When eating healthy is not healthy: orthorexia nervosa and its measurement with the ORTO-15 in Hungary
1 Institute of Behavioral Sciences, Semmelweis University, 1089 Nagyvárad tér 4, Budapest, Hungary
2 Department of Psychology, University of Calgary, 2500 University Drive NW, Calgary, AB T2N 1N4, Canada
3 Center for Eating Disorders Ursula, Veursestraatweg 185, 2264 EG Leidschendam, the Netherlands
4 Department of Psychiatry, Leiden University Medical Center, Albinusdreef 2, 2333 ZA Leiden, the Netherlands
BMC Psychiatry 2014, 14:59 doi:10.1186/1471-244X-14-59Published: 28 February 2014
For a better differential diagnosis of eating disorders, it is necessary to investigate their subtypes and develop specific assessment tools to measure their specific symptoms.
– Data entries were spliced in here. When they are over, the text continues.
-- ==== Sys2Proof/Tests/Slice0.lean ====
section
/-! SUPPORT. The tests of the model and the witnesses of its statements. The expected values of the tests are those of
spec/95_test_vectors.md, derived there from the rules; each test names its vector (V-…). -/

namespace Sys2Proof.Tests
open Sys2Proof.Machine Sys2Proof.Stated

/-! ### Helpers -/

/-- The reset state with the pc at `pc` and `bytes` in the cells from there on. -/
def stateAt (pc : Nat) (bytes : List Byte) : State :=
  { State.reset with pc := BitVec.ofNat 8 pc, mem := placeBytes [] pc bytes }

/-- `x[0] = a` and `x[1] = b`. -/
def withAB (a b : Byte) (s : State) : State := (s.setReg 0 a).setReg 1 b

/-- A cell filled by hand. -/
def withCell (addr : Nat) (v : Byte) (s : State) : State := s.setMem (Memory.write s.mem addr v)

/-- The state after one step. -/
def after (s : State) : Option State :=
  match step s with
  | .next t => some t
  | .fault _ => none
  | .refused _ => none

/-- What is read off the state after one step. -/
def see {α : Type} (s : State) (f : State → α) : Option α := (after s).map f

/-- How the core stands. -/
structure Ending where
  run : RunState
  err : Option ErrKind
  errinfo : Nat
  pc : Byte
deriving DecidableEq, Repr

def ending (t : State) : Ending := ⟨t.run, t.err, t.errinfo, t.pc⟩

/-! ### Well-formedness: a term each check refuses -/

theorem test_wellFormed_refuses_extension_in_base :
    Instr.wellFormed .ls8CoreBase (.sub 0 1) = false ∧ Instr.wellFormed .ls8Core (.sub 0 1) = true ∧
    Instr.wellFormed .ls8CoreBase (.add 0 1) = true := by decide

theorem test_registersValid_refuses_index_8 :
    Instr.registersValid (.ldi 8 0) = false ∧ Instr.registersValid (.add 7 8) = false ∧
    Instr.registersValid (.ldi 7 255) = true := by decide

theorem test_memory_wf_refuses :
    ¬ Memory.wf [(1, 1), (0, 1)] ∧ ¬ Memory.wf [(0, 1), (0, 2)] ∧ ¬ Memory.wf [(256, 1)] ∧ ¬ Memory.wf [(0, 0)] ∧
    Memory.wf [(0, 1), (255, 2)] := by decide

/-! ### Decoding: a word of every constructor, written out bit by bit from 30_encoding.md R84 and R85 -/

theorem test_decode_system_and_data :
    decode .ls8Core [0b00000001] = .ok (.instr .hlt, []) ∧
    decode .ls8Core [0b10000010, 0b00000011, 0b11001000] = .ok (.instr (.ldi 3 200), []) ∧
    decode .ls8Core [0b01000111, 0b00000010] = .ok (.instr (.prn 2), []) := ⟨rfl, rfl, rfl⟩

theorem test_decode_alu :
    decode .ls8Core [0b10100000, 0b00000001, 0b00000010] = .ok (.instr (.add 1 2), []) ∧
    decode .ls8Core [0b10100010, 0b00000011, 0b00000100] = .ok (.instr (.mul 3 4), []) ∧
    decode .ls8Core [0b10100111, 0b00000101, 0b00000110] = .ok (.instr (.cmp 5 6), []) := ⟨rfl, rfl, rfl⟩

theorem test_decode_alu_extension :
    decode .ls8Core [0b10100001, 0b00000001, 0b00000010] = .ok (.instr (.sub 1 2), []) ∧
    decode .ls8Core [0b10100011, 0b00000011, 0b00000100] = .ok (.instr (.div 3 4), []) ∧
    decode .ls8Core [0b10101000, 0b00000001, 0b00000111] = .ok (.instr (.and 1 7), []) ∧
    decode .ls8Core [0b10101010, 0b00000010, 0b00000000] = .ok (.instr (.or 2 0), []) ∧
    decode .ls8Core [0b10101011, 0b00000110, 0b00000101] = .ok (.instr (.xor 6 5), []) ∧
    decode .ls8Core [0b01101001, 0b00000100] = .ok (.instr (.not 4), []) := ⟨rfl, rfl, rfl, rfl, rfl, rfl⟩

theorem test_decode_stack :
    decode .ls8Core [0b01000101, 0b00000001] = .ok (.instr (.push 1), []) ∧
    decode .ls8Core [0b01000110, 0b00000111] = .ok (.instr (.pop 7), []) := ⟨rfl, rfl⟩

theorem test_decode_control :
    decode .ls8Core [0b01010000, 0b00000001] = .ok (.instr (.call 1), []) ∧
    decode .ls8Core [0b00010001] = .ok (.instr .ret, []) ∧
    decode .ls8Core [0b01010100, 0b00000010] = .ok (.instr (.jmp 2), []) ∧
    decode .ls8Core [0b01010101, 0b00000011] = .ok (.instr (.jeq 3), []) ∧
    decode .ls8Core [0b01010110, 0b11111111] = .ok (.instr (.jne 255), []) := ⟨rfl, rfl, rfl, rfl, rfl⟩

/-- V-DEC-2 to V-DEC-6 (R86), on bytes: an unrecognised opcode is named, and so is a missing operand. -/
theorem test_decode_rejects_by_name :
    decode .ls8Core [0x00, 0x01] = .error (.unknownInstruction 0x00) ∧
    decode .ls8Core [0xC0] = .error (.unknownInstruction 0xC0) ∧
    decode .ls8Core [0x83, 0x00, 0x01] = .error (.unknownInstruction 0x83) ∧
    decode .ls8CoreBase [0xA1, 0x00, 0x01] = .error (.unknownInstruction 0xA1) ∧
    decode .ls8Core [] = .error .noBytes ∧
    decode .ls8Core [0x82] = .error (.missingOperand 1) ∧
    decode .ls8Core [0x82, 0x00] = .error (.missingOperand 2) := ⟨rfl, rfl, rfl, rfl, rfl, rfl, rfl⟩

/-- R86: 19 of the 256 byte values are recognised, 13 in the base configuration. -/
theorem test_recognised_counts :
    ((List.range 256).filter fun n => (opcodeRow? .ls8Core (BitVec.ofNat 8 n)).isSome).length = 19 ∧
    ((List.range 256).filter fun n => (opcodeRow? .ls8CoreBase (BitVec.ofNat 8 n)).isSome).length = 13 := by
  decide +kernel

/-- R87: bits 7:6 of every recognised byte are its operand count, and no byte stands twice. -/
theorem test_arity_constraint :
    (opcodeTable.all fun row => operandCount row.opcode == (row.build 0 0).operands.length) = true ∧
    (opcodeTable.map (·.opcode)).Nodup := by decide

/-- The numbering of spec/opcode_table.json: byte 1 of LDI is bits 15:8, byte 2 is bits 23:16. -/
theorem test_table_word_numbering :
    decodeTableWord 24 0x090182 = some (.ldi 1 9) ∧ decodeTableWord 16 0x0247 = some (.prn 2) ∧
    decodeTableWord 8 0x01 = some .hlt ∧ decodeTableWord 8 0x82 = some (.ldi 0 0) ∧
    decodeTableWord 8 0x00 = none := by decide

/-! ### The step -/

theorem test_reset_inv : State.reset.Inv := by decide

/-- V-DEC-1 and V-DEC-4: the opcode is judged before any operand fetch. -/
theorem test_unknown_instruction :
    see (stateAt 0 []) ending = some ⟨.halted, some .unknownInstruction, 0x00, 0⟩ ∧
    see (stateAt 255 [0xC0]) ending = some ⟨.halted, some .unknownInstruction, 0xC0, 255⟩ := by decide

/-- V-DEC-9 and V-DEC-10. -/
theorem test_operand_fetch_out_of_range :
    see (stateAt 254 [0x82, 0x01]) ending = some ⟨.halted, some .outOfRange, 256, 254⟩ ∧
    see (stateAt 255 [0x82]) ending = some ⟨.halted, some .outOfRange, 256, 255⟩ := by decide

/-- V-DEC-8: a Halted core stays as it is. -/
theorem test_halted_stays : after (State.reset.halt) = some State.reset.halt := by decide

/-- V-RST-3: nothing survives a reset. -/
theorem test_reset_input : (failed (withAB 9 9 (stateAt 16 [0xA7])) .outOfRange 8).resetInput = State.reset := by decide

/-- R172, D23: two of the three cells at pc 254. -/
theorem test_snapshot_at_the_top :
    (stateAt 254 [0x82, 0x01]).snapshot.bytes = [some 0x82, some 0x01, none] := by decide

/-- R190: the codes 0 to 6. -/
theorem test_error_codes :
    [none, some ErrKind.outOfRange, some .unknownInstruction, some .stackUnderflow, some .stackOverflow,
      some .unsupportedAluOperation, some .divideByZero].map errCode = [0, 1, 2, 3, 4, 5, 6] := by decide

/-! ### HLT, LDI, PRN -/

/-- V-HLT-1 and V-HLT-2. -/
theorem test_hlt :
    see (stateAt 0 [0x01]) ending = some ⟨.halted, none, 0, 1⟩ ∧
    see (stateAt 255 [0x01]) ending = some ⟨.halted, none, 0, 255⟩ := by decide

/-- V-LDI-3 and V-LDI-4. -/
theorem test_ldi :
    see (stateAt 0 [0x82, 0x07, 0x10]) (fun t => (t.sp, t.pc)) = some (0x10, 3) ∧
    see (stateAt 0 [0x82, 0x08, 0x01]) (fun t => (t.regs, ending t)) =
      some (State.reset.regs, ⟨.halted, some .outOfRange, 8, 0⟩) := by decide

/-- V-DEC-11: the write stands and the overrun follows. -/
theorem test_ldi_overruns :
    see (stateAt 253 [0x82, 0x01, 0x07]) (fun t => (t.reg 1, ending t)) =
      some (7, ⟨.halted, some .outOfRange, 256, 253⟩) := by decide

/-- V-PRN-2 and V-PRN-4. -/
theorem test_prn :
    see (stateAt 0 [0x47, 0x07]) (fun t => (t.output, t.pc)) = some ([244], 2) ∧
    see (stateAt 0 [0x47, 0x09]) (fun t => (t.output, ending t)) = some ([], ⟨.halted, some .outOfRange, 9, 0⟩) := by decide

/-- V-DEC-12: the byte is emitted and the overrun follows. -/
theorem test_prn_overruns :
    see ((stateAt 254 [0x47, 0x01]).setReg 1 0x33) (fun t => (t.output, ending t)) =
      some ([0x33], ⟨.halted, some .outOfRange, 256, 254⟩) := by decide

/-! ### ALU -/

/-- V-ADD-2, V-ADD-8 and V-ADD-10. -/
theorem test_add :
    see (withAB 200 100 (stateAt 0 [0xA0, 0x00, 0x01])) (fun t => (t.reg 0, t.pc)) = some (44, 3) ∧
    see (withAB 0 0x10 (stateAt 0 [0xA0, 0x07, 0x01])) (fun t => t.sp) = some 0x04 ∧
    see (stateAt 0 [0xA0, 0x09, 0x08]) ending = some ⟨.halted, some .outOfRange, 9, 0⟩ := by decide

/-- V-MUL-3 and V-MUL-8. -/
theorem test_mul :
    see (withAB 255 255 (stateAt 0 [0xA2, 0x00, 0x01])) (fun t => (t.reg 0, t.pc)) = some (1, 3) ∧
    see (withAB 12 0 (stateAt 0 [0xA2, 0x00, 0x00])) (fun t => t.reg 0) = some 144 := by decide

/-- V-CMP-1, V-CMP-2 and V-CMP-4. -/
theorem test_cmp :
    see (withAB 5 5 (stateAt 0 [0xA7, 0x00, 0x01])) (fun t => (t.fl, t.pc)) = some (0x01, 3) ∧
    see (withAB 3 7 (stateAt 0 [0xA7, 0x00, 0x01])) (fun t => t.fl) = some 0x04 ∧
    see (withAB 0x80 0x7F (stateAt 0 [0xA7, 0x00, 0x01])) (fun t => t.fl) = some 0x02 := by decide

/-- V-CMP-8 and V-CMP-9: overwritten, not merged; kept where the instruction fails. -/
theorem test_cmp_flags :
    see ((withAB 4 4 (stateAt 0 [0xA7, 0x00, 0x01])).setFl 0x04) (fun t => t.fl) = some 0x01 ∧
    see ((stateAt 0 [0xA7, 0x00, 0x08]).setFl 0x02) (fun t => (t.fl, ending t)) =
      some (0x02, ⟨.halted, some .outOfRange, 8, 0⟩) := by decide

/-- V-SUB-2 and V-SUB-6. -/
theorem test_sub :
    see (withAB 3 5 (stateAt 0 [0xA1, 0x00, 0x01])) (fun t => (t.reg 0, t.pc)) = some (254, 3) ∧
    see (withAB 0 255 (stateAt 0 [0xA1, 0x00, 0x01])) (fun t => t.reg 0) = some 1 := by decide

/-- V-DIV-2 and V-DIV-6. -/
theorem test_div :
    see (withAB 255 16 (stateAt 0 [0xA3, 0x00, 0x01])) (fun t => (t.reg 0, t.pc)) = some (15, 3) ∧
    see (withAB 0x80 0xFF (stateAt 0 [0xA3, 0x00, 0x01])) (fun t => t.reg 0) = some 0 := by decide

/-- V-DIV-7 and V-DIV-10. -/
theorem test_div_errors :
    see (withAB 5 0 (stateAt 0 [0xA3, 0x00, 0x01])) (fun t => (t.reg 0, ending t)) =
      some (5, ⟨.halted, some .divideByZero, 5, 0⟩) ∧
    see (withAB 5 0 (stateAt 0 [0xA3, 0x00, 0x09])) ending = some ⟨.halted, some .outOfRange, 9, 0⟩ := by decide

/-- V-AND-1 and V-AND-3. -/
theorem test_and :
    see (withAB 0xCC 0xAA (stateAt 0 [0xA8, 0x00, 0x01])) (fun t => (t.reg 0, t.pc)) = some (0x88, 3) ∧
    see (withAB 0x5A 0xFF (stateAt 0 [0xA8, 0x00, 0x01])) (fun t => t.reg 0) = some 0x5A := by decide

/-- V-OR-1 and V-OR-3. -/
theorem test_or :
    see (withAB 0xCC 0xAA (stateAt 0 [0xAA, 0x00, 0x01])) (fun t => (t.reg 0, t.pc)) = some (0xEE, 3) ∧
    see (withAB 0x0F 0xF0 (stateAt 0 [0xAA, 0x00, 0x01])) (fun t => t.reg 0) = some 0xFF := by decide

/-- V-XOR-1 and V-XOR-2. -/
theorem test_xor :
    see (withAB 0xCC 0xAA (stateAt 0 [0xAB, 0x00, 0x01])) (fun t => (t.reg 0, t.pc)) = some (0x66, 3) ∧
    see (withAB 0x37 0 (stateAt 0 [0xAB, 0x00, 0x00])) (fun t => t.reg 0) = some 0x00 := by decide

/-- V-NOT-3 and V-NOT-4. -/
theorem test_not :
    see (withAB 0x5A 0 (stateAt 0 [0x69, 0x00])) (fun t => (t.reg 0, t.pc)) = some (0xA5, 2) ∧
    see (stateAt 0 [0x69, 0x07]) (fun t => t.sp) = some 0x0B := by decide

/-! ### Stack -/

/-- V-PUSH-1, V-PUSH-3 and V-PUSH-4. -/
theorem test_push :
    see (withAB 42 0 (stateAt 0 [0x45, 0x00])) (fun t => (t.sp, cell t 0xF3, t.pc)) = some (0xF3, 42, 2) ∧
    see ((withAB 7 0 (stateAt 0x10 [0x45, 0x00])).setReg 7 1) (fun t => (t.sp, cell t 0, t.pc)) = some (0, 7, 0x12) ∧
    see (stateAt 0 [0x45, 0x07]) (fun t => (t.sp, cell t 0xF3)) = some (0xF3, 0xF3) := by decide

/-- V-PUSH-2, V-PUSH-5 and V-PUSH-6. -/
theorem test_push_errors :
    see (withCell 0xFF 0x77 ((withAB 42 0 (stateAt 0 [0x45, 0x00])).setReg 7 0)) (fun t => (cell t 0xFF, t.sp, ending t)) =
      some (0x77, 0, ⟨.halted, some .stackUnderflow, 0, 0⟩) ∧
    see ((stateAt 0 [0x45, 0x09]).setReg 7 0) ending = some ⟨.halted, some .stackUnderflow, 0, 0⟩ ∧
    see (stateAt 0 [0x45, 0x09]) (fun t => (t.sp, cell t 0xF3, ending t)) =
      some (0xF4, 0, ⟨.halted, some .outOfRange, 9, 0⟩) := by decide

/-- V-POP-1, V-POP-2 and V-POP-4. -/
theorem test_pop :
    see (withCell 0xF3 42 ((stateAt 0 [0x46, 0x01]).setReg 7 0xF3)) (fun t => (t.reg 1, t.sp, cell t 0xF3, t.pc)) =
      some (42, 0xF4, 42, 2) ∧
    see (withCell 0xFE 9 ((stateAt 0 [0x46, 0x00]).setReg 7 0xFE)) (fun t => (t.reg 0, t.sp)) = some (9, 0xFF) ∧
    see (withCell 0xF3 0x20 ((stateAt 0 [0x46, 0x07]).setReg 7 0xF3)) (fun t => t.sp) = some 0x21 := by decide
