/- ## The host's operations -/

/-- 10_state.md R25, 30_encoding.md R43: when the host's next operation is `HostCmd(c)` and `c` decodes to `i`, the step is `exec`
of `i` with `CMD` already written, the operation taken from the pending list, and no value returned yet. -/
def Obligations.StepRunsTheDecodedCommand : Prop :=
  ∀ (s : State) (c : Byte) (rest : List HostOp) (i : Instr),
    s.pending = .cmd c :: rest → decode c = .ok i →
    step s = exec i { s with pending := rest, reply := none, cmd := c }

/-- R25, R40: an opcode-table word placed as the host's next operation is the very next command to run; how a word is placed is
the model's choice (logs 1, 11). -/
def Obligations.PlacedWordRunsNext : Prop :=
  ∀ (s : State) (w : Nat) (i : Instr), w < 256 → decodeTableWord 8 w = some i →
    step (s.withFetchWord 8 w) = exec i { s with reply := none, cmd := BitVec.ofNat 8 w }

/-- R43, R45: a reserved byte ends in `IllegalCommand`: `CMD` and `STATUS` change, nothing else. -/
def Obligations.StepOnReservedByte : Prop :=
  ∀ (s : State) (c : Byte) (rest : List HostOp),
    s.pending = .cmd c :: rest → reservedByte c →
    step s = .next { s with pending := rest, reply := none, cmd := c, status := 0x84#8 }

/-- 10_state.md R24, 20_memory.md R35: `HostWriteIn` writes one byte of `IN` and nothing else of the block, and every later
read sees it; `HostSetInLen` writes `IN_LEN` and nothing else. -/
def Obligations.HostWritesTakeEffect : Prop :=
  (∀ s i v rest, s.pending = .writeIn i v :: rest → i < s.cfg.bufMax →
    ∃ t, step s = .next t ∧ t.readIn i = v ∧ (∀ j, j ≠ i → t.readIn j = s.readIn j) ∧
      t.inLen = s.inLen ∧ t.outLen = s.outLen ∧ t.cmd = s.cmd ∧ t.status = s.status ∧ t.cfg = s.cfg ∧
      t.epoch = s.epoch ∧ (∀ j, t.readOut j = s.readOut j) ∧ t.pending = rest ∧ t.reply = none) ∧
  (∀ s n rest, s.pending = .setInLen n :: rest →
    step s = .next { s with pending := rest, reply := none, inLen := n })

/-- R24, R34: each host read returns what it names and changes no state of the block. -/
def Obligations.HostReadsReturnAndChangeNothing : Prop :=
  ∀ s op rest, s.pending = op :: rest →
    (∀ i, op = .readIn i → i < s.cfg.bufMax →
      ∃ t, step s = .next t ∧ t.reply = some (.byte (s.readIn i)) ∧ BlockUnchanged s t ∧ t.pending = rest) ∧
    (∀ i, op = .readOut i → i < s.cfg.bufMax →
      ∃ t, step s = .next t ∧ t.reply = some (.byte (s.readOut i)) ∧ BlockUnchanged s t ∧ t.pending = rest) ∧
    (op = .readInLen →
      ∃ t, step s = .next t ∧ t.reply = some (.length s.inLen) ∧ BlockUnchanged s t ∧ t.pending = rest) ∧
    (op = .readOutLen →
      ∃ t, step s = .next t ∧ t.reply = some (.length s.outLen) ∧ BlockUnchanged s t ∧ t.pending = rest) ∧
    (op = .readCmd →
      ∃ t, step s = .next t ∧ t.reply = some (.byte s.cmd) ∧ BlockUnchanged s t ∧ t.pending = rest) ∧
    (op = .readStatus →
      ∃ t, step s = .next t ∧ t.reply = some (.byte s.status) ∧ BlockUnchanged s t ∧ t.pending = rest)

/-- R92: with no operation pending the block keeps its state; it has no halt state. That a step is then still a step is the
model's choice (log 1). -/
def Obligations.NothingPendingNothingHappens : Prop :=
  ∀ s : State, s.pending = [] → step s = .next s

/-- R24, U15: the machine stops exactly when the host uses an index at or beyond `BUF_MAX`; that the stop is a fault is the
model's choice (log 6). It never refuses. -/
def Obligations.OnlyBadIndexesStop : Prop :=
  ∀ s : State,
    ((∃ f, step s = .fault f) ↔ ∃ op rest, s.pending = op :: rest ∧ s.accepts op = false) ∧
    (∀ r, step s ≠ .refused r)
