-- ==== Sys2Proof/Laws/PerInstr.lean ====
section
/-! SUPPORT. Per-command facts about the encoding: a command's byte selects its own row of the opcode table and no other. -/

namespace Sys2Proof.Laws.OpcodeRow

/-- The byte of a command is selected by its row's match and mask and by no other row of the table (30_encoding.md R47). -/
def Statement (i : Sys2Proof.Instr) : Prop :=
  ∀ row ∈ Sys2Proof.opcodeTable, row.selects (Sys2Proof.encode i) = decide (row = Sys2Proof.rowOf i)

theorem b32enc (alphabet : Sys2Proof.Alphabet) : Statement (.b32enc alphabet) := by
  cases alphabet <;> unfold Statement <;> decide

theorem b32dec (alphabet : Sys2Proof.Alphabet) : Statement (.b32dec alphabet) := by
  cases alphabet <;> unfold Statement <;> decide

theorem hotptrunc (dsel : Sys2Proof.DigestSel) (digits : Nat) : Statement (.hotptrunc dsel digits) := by
  have h : ∀ d : BitVec 4, ∀ row ∈ Sys2Proof.opcodeTable,
      row.selects (2#2 ++ dsel.bits ++ d) = decide (row = Sys2Proof.rowHotptrunc) := by
    cases dsel <;> decide
  exact h (BitVec.ofNat 4 digits)

end Sys2Proof.Laws.OpcodeRow
end

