theorem decodeTableWord_eq_some_iff {nbits w : Nat} {i : Instr} :
    decodeTableWord nbits w = some i ↔ decode (tableByte nbits w) = .ok i := by
  unfold decodeTableWord
  cases decode (tableByte nbits w) <;> simp

/-- Settles O15: the placed byte is the next operation, and it decodes as the word does. -/
theorem placedWordRunsNext : Obligations.PlacedWordRunsNext := by
  intro s w i hw hi
  have hdec : decode (BitVec.ofNat 8 w) = .ok i := tableByte_eight hw ▸ decodeTableWord_eq_some_iff.1 hi
  calc step (s.withFetchWord 8 w)
      = hostCmd (tableByte 8 w) ((s.withFetchWord 8 w).issue s.pending) := step_cons (State.enqueueFirst_pending s _)
    _ = exec i (((s.withFetchWord 8 w).issue s.pending).setCmd (BitVec.ofNat 8 w)) := by
      rw [tableByte_eight hw, hostCmd_of_ok hdec]

/-- Settles O17: the state after each host write is a named update, read field by field. -/
theorem hostWritesTakeEffect : Obligations.HostWritesTakeEffect := by
  constructor
  · intro s i v rest hp hi
    have hstep : step s = .next ((s.issue rest).writeIn i v) :=
      (step_cons hp).trans (perform_writeIn_of_lt (s := s.issue rest) hi v)
    refine ⟨_, hstep, ?_, fun j hj => ?_, rfl, rfl, rfl, rfl, rfl, rfl, fun _ => rfl, rfl, rfl⟩
    · rw [State.readIn_writeIn, if_pos rfl]
    · rw [State.readIn_writeIn, if_neg hj]
      rfl
  · intro s n rest hp
    exact step_cons hp

/-- R34: a read writes none of the block's state, whatever it returns. -/
theorem blockUnchanged_answer (s : State) (rest : List HostOp) (r : Reply) : BlockUnchanged s ((s.issue rest).answer r) :=
  ⟨rfl, rfl, rfl, rfl, rfl, rfl, rfl, rfl, fun _ => rfl, fun _ => rfl⟩

/-- A step that answers a read's reply holds it and changes nothing else of the block. -/
theorem step_answers {s : State} {rest : List HostOp} {r : Reply} (h : step s = .next ((s.issue rest).answer r)) :
    ∃ t, step s = .next t ∧ t.reply = some r ∧ BlockUnchanged s t ∧ t.pending = rest :=
  ⟨_, h, rfl, blockUnchanged_answer s rest r, rfl⟩

/-- Settles O18: each of the six reads answers its reply; those of a buffer by their index check. -/
theorem hostReadsReturnAndChangeNothing : Obligations.HostReadsReturnAndChangeNothing := by
  intro s op rest hp
  have hstep := step_cons hp
  refine ⟨?_, ?_, ?_, ?_, ?_, ?_⟩
  · rintro i rfl hi
    exact step_answers (hstep.trans (perform_readIn_of_lt hi))
  · rintro i rfl hi
    exact step_answers (hstep.trans (perform_readOut_of_lt hi))
  all_goals
    rintro rfl
    exact step_answers hstep

end Sys2Proof.Machine

namespace Sys2Proof.Machine

/-! ## The canonical form of a buffer

A buffer in canonical form is determined by what it reads, so two updates that read alike are one (log 9). -/

/-- In a buffer in canonical form every listed byte is the one read: no later entry repeats an index. -/
theorem Memory.get_eq_some_iff {m : Memory} (h : m.wf) {i : Nat} {v : Byte} : m.get i = some v ↔ (i, v) ∈ m := by
  induction m with
  | nil => simp
  | cons cell rest ih =>
    obtain ⟨j, w⟩ := cell
    obtain ⟨hlt, hrest⟩ := List.pairwise_cons.1 h
    rw [Memory.get_cons, List.mem_cons, Prod.mk.injEq]
    by_cases hij : i = j
    · subst hij
      have hnot : (i, v) ∉ rest := fun hmem => Nat.lt_irrefl i (hlt _ hmem)
      simp [hnot, eq_comm]
    · simp [hij, ih hrest]
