/-- Everything reset can answer: it loads an image that meets R107's conditions, and refuses any other. -/
theorem resetWith_cases (image : List Int) :
    (FitsMemory image ∧ resetWith image = .next (State.loaded image)) ∨
    (¬ FitsMemory image ∧ ∃ r, resetWith image = .refused r) := by
  unfold resetWith
  by_cases hlong : image.length > memWords
  · rw [if_pos hlong]
    exact .inr ⟨fun hfits => absurd hfits.1 (Nat.not_le.mpr hlong), _, rfl⟩
  · rw [if_neg hlong]
    split
    · next v hv =>
      have hbad : ¬ ImageElementFits v := by
        simpa only [Bool.not_eq_true', decide_eq_false_iff_not] using List.find?_some hv
      exact .inr ⟨fun hfits => hbad (hfits.2 v (List.mem_of_find?_eq_some hv)), _, rfl⟩
    · next hnone =>
      exact .inl ⟨⟨Nat.not_lt.mp hlong, fun v hv => by simpa using List.find?_eq_none.mp hnone v hv⟩, rfl⟩

/-- An image that meets R107's conditions is loaded. -/
theorem resetWith_of_fits {image : List Int} (h : FitsMemory image) : resetWith image = .next (State.loaded image) := by
  obtain ⟨-, hnext⟩ | ⟨hnot, -⟩ := resetWith_cases image
  · exact hnext
  · exact absurd h hnot

/-- Only an image that meets R107's conditions gives a state, the one with the image loaded. -/
theorem resetWith_next {image : List Int} {s : State} (h : resetWith image = .next s) :
    FitsMemory image ∧ s = State.loaded image := by
  obtain ⟨hfits, hnext⟩ | ⟨-, r, hrefused⟩ := resetWith_cases image
  · exact ⟨hfits, Host.Outcome.next.inj (h.symm.trans hnext)⟩
  · cases h.symm.trans hrefused

/-- Reset refuses exactly the images that break a condition of R107. -/
theorem resetWith_refused_iff (image : List Int) : (∃ r, resetWith image = .refused r) ↔ ¬ FitsMemory image := by
  obtain ⟨hfits, hnext⟩ | hrefused := resetWith_cases image
  · exact ⟨fun ⟨r, hr⟩ => (nomatch hnext.symm.trans hr), fun hnot => absurd hfits hnot⟩
  · exact ⟨fun _ => hrefused.1, fun _ => hrefused.2⟩

/-- The conditions of R107, broken. -/
theorem not_fitsMemory_iff (image : List Int) : ¬ FitsMemory image ↔
    65536 < image.length ∨ ∃ v, v ∈ image ∧ (v < -2147483648 ∨ 2147483647 < v) := by
  have hvalue : ∀ v, ¬ ImageElementFits v ↔ v < -2147483648 ∨ 2147483647 < v := fun v => by
    unfold ImageElementFits; omega
  simp only [FitsMemory, not_and_or, not_le, not_forall, exists_prop, hvalue, memWords]

/-- The words of an accepted image fit in memory from address 0. -/
theorem FitsMemory.words_length_le {image : List Int} (h : FitsMemory image) :
    0 + (image.map wrap32).length ≤ memWords := by
  rw [Nat.zero_add, List.length_map]
  exact h.1

/-- A loaded image stands in canonical memory, in a running machine that has counted nothing. -/
theorem Inv.loaded (c : Config) {image : List Int} (h : FitsMemory image) : Inv c (State.loaded image) where
  memory := Memory.wf_load Memory.wf_nil h.words_length_le
  status := trivial
  limit := fun n _ => Nat.zero_le n

/-- Settles O42: what reset answers is a loaded image, whose memory is canonical by induction on its words. -/
theorem everyLoadedImageSatisfiesTheInvariant : Obligations.EveryLoadedImageSatisfiesTheInvariant := by
  unfold Obligations.EveryLoadedImageSatisfiesTheInvariant
  intro c image s h
  obtain ⟨hfits, rfl⟩ := resetWith_next h
  exact Inv.loaded c hfits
Orthorexia nervosa is an alleged eating disorder in which the person is excessively preoccupied with healthy food. The ORTO-15, designed by Donini and colleagues, is the first and only at least partially validated instrument to measure this construct. The aims of the present study were to examine the psychometric properties of its Hungarian adaptation (ORTO-11-Hu), and to investigate its relationship to food consumption and lifestyle habits in order to contribute to a better description of the phenomenon.
The ORTO-11-Hu, a lifestyle habits questionnaire, a food choice list indicating foods the participants choose to consume, and ten additional orthorexia-related questions were administered to a group of 810 Hungarian participants (89.4% female) aged between 20 and 70 (M = 32.39 ± 10.37 years).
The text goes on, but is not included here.